Climate change tolerance

With global warming, a species like brook charr, which inhabits temperate/cold and highly oxygenated water, may be at risk. In general, fishes—as ectotherms—are vulnerable to temperature changes because their physiology is determined by the thermodynamic effects of the surrounding water temperature, which sets their body temperature (48–50). Under global warming, genetic variation may not be sufficient to allow rapid adaptation to new selection pressures (51), and phenotypic plasticity may represent a rapid response mechanism to cope with these changes (52). We thus began a series of experiments to study temperature tolerance in this species. Because brook charr in Québec are essentially produced for stocking enhancement, we first tested whether selection for the absence of early sexual maturation combined with better growth performance in brook charr may have affected their thermal resistance and the gene expression response in the presence of thermal stress (30).

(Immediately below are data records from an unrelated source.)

theorem State.reselect_touch (s : State) : Touch 0x5000000080 s (State.reselect s) := by
  unfold State.reselect
  try dsimp only
  repeat' first
    | (show sub _ _ = true; decide +kernel)
    | (show State.sizesOk _ = true → _; first | with_reducible exact id | (intro hz; simp only [State.sizesOk, listSet_length, List.length_map, List.length_replicate] at hz ⊢; first | exact hz | (rw [sizesOf_iff] at hz ⊢; and_intros <;> first | rfl | exact hz.1 | exact hz.2.1 | exact hz.2.2.1 | exact hz.2.2.2.1 | exact hz.2.2.2.2.1 | exact hz.2.2.2.2.2.1 | exact hz.2.2.2.2.2.2)))
    | (show _ ∧ _; and_intros <;> first | (apply Or.inl; decide +kernel) | (apply Or.inr; with_reducible rfl))
    | with_reducible exact Touch.refl _
    | with_reducible apply Touch.to (State.enterHoldover_touch ..)
    | with_reducible apply Touch.to (State.put_touch ..)
    | with_reducible refine Touch.ite ?_ ?_
    | split
    | dsimp only
    | with_reducible refine Touch.mk' ?_ rfl rfl ?_ ?_

theorem State.acceptSource_touch (s : State) (c : Nat) (e : Int) : Touch 0x5000000080 s (State.acceptSource s c e) := by
  unfold State.acceptSource
  try dsimp only
  repeat' first
    | (show sub _ _ = true; decide +kernel)
    | (show State.sizesOk _ = true → _; first | with_reducible exact id | (intro hz; simp only [State.sizesOk, listSet_length, List.length_map, List.length_replicate] at hz ⊢; first | exact hz | (rw [sizesOf_iff] at hz ⊢; and_intros <;> first | rfl | exact hz.1 | exact hz.2.1 | exact hz.2.2.1 | exact hz.2.2.2.1 | exact hz.2.2.2.2.1 | exact hz.2.2.2.2.2.1 | exact hz.2.2.2.2.2.2)))
    | (show _ ∧ _; and_intros <;> first | (apply Or.inl; decide +kernel) | (apply Or.inr; with_reducible rfl))
    | with_reducible exact Touch.refl _
    | with_reducible apply Touch.to (State.raise_touch ..)
    | with_reducible apply Touch.to (State.put_touch ..)
    | with_reducible apply Touch.to (State.reselect_touch ..)
    | with_reducible refine Touch.ite ?_ ?_
    | split
    | dsimp only
    | with_reducible refine Touch.mk' ?_ rfl rfl ?_ ?_

theorem State.setAlarm_touch (s : State) (k : Nat) (t : Nat) : Touch 0x80 s (State.setAlarm s k t) := by
  unfold State.setAlarm
  try dsimp only
  repeat' first
    | (show sub _ _ = true; decide +kernel)
    | (show State.sizesOk _ = true → _; first | with_reducible exact id | (intro hz; simp only [State.sizesOk, listSet_length, List.length_map, List.length_replicate] at hz ⊢; first | exact hz | (rw [sizesOf_iff] at hz ⊢; and_intros <;> first | rfl | exact hz.1 | exact hz.2.1 | exact hz.2.2.1 | exact hz.2.2.2.1 | exact hz.2.2.2.2.1 | exact hz.2.2.2.2.2.1 | exact hz.2.2.2.2.2.2)))
    | (show _ ∧ _; and_intros <;> first | (apply Or.inl; decide +kernel) | (apply Or.inr; with_reducible rfl))
    | with_reducible exact Touch.refl _
    | dsimp only
    | with_reducible refine Touch.mk' ?_ rfl rfl ?_ ?_

theorem State.alarmFire_touch (s : State) (k : Nat) (late : Bool) : Touch 0x3FFFFF010000AA0 s (State.alarmFire s k late) := by
  unfold State.alarmFire
  try dsimp only
  repeat' first
    | (show sub _ _ = true; decide +kernel)
    | with_reducible exact Touch.refl _
    | with_reducible apply Touch.to (State.raise_touch ..)
    | with_reducible apply Touch.to (State.put_touch ..)
    | with_reducible apply Touch.to (State.setAlarm_touch ..)
    | with_reducible apply Touch.setReg64
    | with_reducible apply Touch.to (State.take_touch ..)
    | with_reducible refine Touch.ite ?_ ?_
    | (refine up_1000 ?_ (by decide +kernel); simp only [F.tkAlarmCtrl_armed, F.tkAlarmCtrl_late, R.tkAlarmCtrl, R.tkAlarmLo]; omega)
    | split
    | dsimp only

theorem State.alarmCheck_touch (s : State) (k : Nat) : Touch 0x3FFFFF010000AA0 s (State.alarmCheck s k) := by
  unfold State.alarmCheck
  try dsimp only
  repeat' first
    | (show sub _ _ = true; decide +kernel)
    | with_reducible exact Touch.refl _
    | with_reducible apply Touch.to (State.alarmFire_touch ..)
    | with_reducible refine Touch.ite ?_ ?_
    | split
    | dsimp only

Contrary to our expectations, Ls juveniles (under the selection process for five generations) had a higher thermal resistance than L fish (control population). In addition, once submitted to an acute thermal stress challenge, their loss of equilibrium occurred on average 1°C higher than what was observed for L individuals (30). The selected fish also showed higher relative liver cat (coding for catalase, an antioxidant enzyme) and hsp 70 (coding for heat shock protein HSP 70) gene expressions (Figure 3). These results provided support for adaptive differences between the Ls and L strains of brook charr in their potential for gene expression-mediated phenotypic plasticity in response to temperature changes. They also support that selection for greater thermal tolerance may be possible. As Ls juveniles were bigger than L ones, the relationship between weight and thermal tolerance certainly deserves to be studied further at the physiological level [see (53)].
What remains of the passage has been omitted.